• WORK TO BE COMPLETED: Look through the records below for the line with "p.write = false →". Return that line and each one after it up to and including the line with "r'.work.reqs = r.work.reqs", exactly.

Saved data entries
-- ==== Sys2Proof/Machine/Core.lean ====
section
/-! DEFINITION. The machine that the host runs. -/

def Sys2Proof.core : Host.Core :=
  { State := Sys2Proof.Machine.State, Fault := Sys2Proof.Machine.Fault, Refusal := Sys2Proof.Machine.Refusal,
    step := Sys2Proof.Machine.step, reset := Sys2Proof.Machine.State.reset }
end

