/-! ### The stream engine and the copy engine -/

/-- O42. Commands of the SE start in the order of the queue, a stream only with a slot free and none behind a `se.bar` in progress
(R132, R138): each of the four streams and `se.bar` is then in progress. A gate command acts on every started stream with its SID
and on no other run, and completes as it starts: PAUSE and RESUME set and clear its pause, FINISH makes it finish and ends its pause
(R136, R137). -/
def Obligations.StreamCommandsStart : Prop :=
  ∀ (s : State) (ws : List QWord), CommandAtHead s .se ws →
    (s.seMayStart true = true → ∀ i : Instr,
      (∃ c, i = .seAff c) ∨ (∃ c, i = .seInd c) ∨ (∃ c, i = .seRec c) ∨ (∃ c, i = .seMcast c) →
      ∃ t, exec i s = .next t ∧ Started s .se i ws t) ∧
    (s.seMayStart false = true →
      (∀ c, ∃ t, exec (.seBar c) s = .next t ∧ Started s .se (.seBar c) ws t) ∧
      ∀ sid : BitVec 9,
        let gates (i : Instr) (f : Work → Work) : Prop :=
          ∃ t, exec i s = .next t ∧
            (t.eng .se).runs = (s.eng .se).runs.map (fun x =>
              if sidOf x.instr = some sid then { x with work := f x.work } else x) ∧
            (t.eng .se).queue = (s.eng .se).queue.drop ws.length ∧ SameMemory s t
        gates (.seGatePause sid) (fun w => { w with paused := true }) ∧
          gates (.seGateResume sid) (fun w => { w with paused := false }) ∧
          gates (.seGateFinish sid) (fun w => { w with finishing := true, paused := false }))

/-- O43. A read stream (R122, R126, R128, R134, R135, R139): it issues a request from its next element on, whole elements in order; an
indirect one without a row to go on with takes the next index, or ends with LEN where its source has ended; an element outside the
extent that is due stops the SE with ENG_BOUND at its address; the data that return are, element by element, the bytes at each
element's address, or what a poisoned one reads as; it delivers its next packet to its targets and counts its elements. A stream
that has done its last completes, and its points are free (R132). That a paused one completes only after RESUME is the model's
reading of R136 (log 79), and so is that packets before a fault go out first (log 23). -/
def Obligations.ReadStreamSteps : Prop :=
  ∀ (s : State) (slot : Nat) (r : Run) (p : Pattern), s.runOf .se slot = some r → patternOf r.instr = some p →
    p.write = false →
    (∀ a, r.work.paused = false → r.work.finishing = false → r.work.reqs.length < 64 →
      (((s.eng .se).runs.map fun x => x.work.reqs.length).foldl (· + ·) 0) < 256 → r.work.i < r.total.1 →
      (elementOf r.instr r.work.counts r.work.i).addr = some a →
      (inExt p.ext a p.es = true →
        ∃ t r' q, exec (.streamRequestIssue slot) s = .next t ∧ (t.eng .se).run? slot = some r' ∧
          r'.work.reqs = r.work.reqs ++ [q] ∧ q.first = r.work.i ∧ 1 ≤ q.count ∧ r'.work.i = r.work.i + q.count ∧
          SameMemory s t ∧ SameOthers s t) ∧
      (inExt p.ext a p.es = false → r.due p r.work.i = true →
        ∃ t f, exec (.streamRequestIssue slot) s = .next t ∧ (t.eng .se).fault = some f ∧ f.code = 0x105 ∧
          f.tval = BitVec.ofInt 64 a ∧ f.sect = r.sect)) ∧
    (∀ c : IndCmd, r.instr = .seInd c → r.work.paused = false → r.work.finishing = false → r.work.reqs.length < 64 →
      (((s.eng .se).runs.map fun x => x.work.reqs.length).foldl (· + ·) 0) < 256 → r.total.1 ≤ r.work.i → r.total.2 = false →
      s.mayTake r.id (indSource c) = true →
      (∀ v u, s.nextIndex s.tile (indSource c) (indWidth c) 40 = .value v u →
        ∃ t r', exec (.streamRequestIssue slot) s = .next t ∧ (t.eng .se).run? slot = some r' ∧
          nget? r'.work.counts r.work.k = some v ∧ r'.work.k = r.work.k + 1 ∧ r'.work.i = r.work.i ∧
          (∀ tile code, (t.point tile code).buf = (u.point tile code).buf) ∧ SameMemory s t) ∧
      ∀ u, s.nextIndex s.tile (indSource c) (indWidth c) 40 = .ended u →
        ∃ t r', exec (.streamRequestIssue slot) s = .next t ∧ (t.eng .se).run? slot = some r' ∧ r'.work.complete = true ∧
          r'.flags = r.flags ||| Flag.len ∧ r'.work.k = r.work.k ∧ SameMemory s t) ∧
    (∀ q a bs bad, lfind (fun x => x.id = q.id) r.work.reqs = some q → q.returned = false → q.count = 1 → r.work.halted = false →
      nget? r.work.got q.first = none → (elementOf r.instr r.work.counts q.first).addr = some a →
      s.runRead .se r a.toNat p.es p.trap false = .bytes bs bad →
      ∃ t r', exec (.memoryReadReturn .se slot q.id) s = .next t ∧ (t.eng .se).run? slot = some r' ∧
        nget? r'.work.got q.first = some (BitVec.ofNat 64 (if bad then poisonValue p else leNat bs)) ∧
        r'.flags = (if bad then r.flags ||| Flag.poi else r.flags) ∧ SameMemory s t ∧ SameOthers s t) ∧
    (∀ q, lfind (fun x => x.id = q.id) r.work.reqs = some q → q.returned = false → r.work.halted = false →
      nget? r.work.got q.first = none →
      exec (.memoryReadReturn .se slot q.id) s = .next (s.returnElements r p q.id q.count q.first)) ∧
    (∀ (u : State) (x : Run) (id m n : Nat) (a : Int) (bs : List Byte) (bad : Bool),
      (elementOf x.instr x.work.counts n).addr = some a → u.runRead .se x a.toNat p.es p.trap false = .bytes bs bad →
      ∃ v y, u.returnElements x p id (m + 1) n = v.returnElements y p id m (n + 1) ∧ y.instr = x.instr ∧
        y.work.counts = x.work.counts ∧ y.work.reqs = x.work.reqs ∧
        nget? y.work.got n = some (BitVec.ofNat 64 (if bad then poisonValue p else leNat bs)) ∧
        (∀ j, j ≠ n → nget? y.work.got j = nget? x.work.got j) ∧ SameMemory u v ∧ SameOthers u v) ∧
    (∀ (u : State) (x : Run) (id n : Nat), ((u.eng .se).run? x.id).isSome = true →
      ∃ y, ((u.returnElements x p id 0 n).eng .se).run? x.id = some y ∧ y.work.got = x.work.got ∧
        ∀ q ∈ y.work.reqs, q.id = id → q.returned = true) ∧
    (∀ d u, r.nextPacket p = some d →
      s.deliverAll r (pointKey p.port p.sid) d.packet (s.targets r p) = .done u →
      ∃ t r', exec (.streamDelivery slot) s = .next t ∧ (t.eng .se).run? slot = some r' ∧
        r'.work.j = r.work.j + d.count ∧ r'.work.endSent = d.last ∧
        (∀ tile code, t.point tile code = u.point tile code) ∧ SameMemory s t ∧ SameOthers s t) ∧
    (r.isStream = true → r.work.paused = true → exec (.streamComplete slot) s = .next s) ∧
    (r.isStream = true → r.streamDone = true → r.work.paused = false →
      ∃ t, exec (.streamComplete slot) s = .next t ∧ EndedRun s .se slot t ∧
        (∀ tile code, (t.point tile code).holder ≠ some slot) ∧ SameMemory s t)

• SOLUTION TO THIS TASK:
    p.write = false →
    (∀ a, r.work.paused = false → r.work.finishing = false → r.work.reqs.length < 64 →
      (((s.eng .se).runs.map fun x => x.work.reqs.length).foldl (· + ·) 0) < 256 → r.work.i < r.total.1 →
      (elementOf r.instr r.work.counts r.work.i).addr = some a →
      (inExt p.ext a p.es = true →
        ∃ t r' q, exec (.streamRequestIssue slot) s = .next t ∧ (t.eng .se).run? slot = some r' ∧
          r'.work.reqs = r.work.reqs ++ [q] ∧ q.first = r.work.i ∧ 1 ≤ q.count ∧ r'.work.i = r.work.i + q.count ∧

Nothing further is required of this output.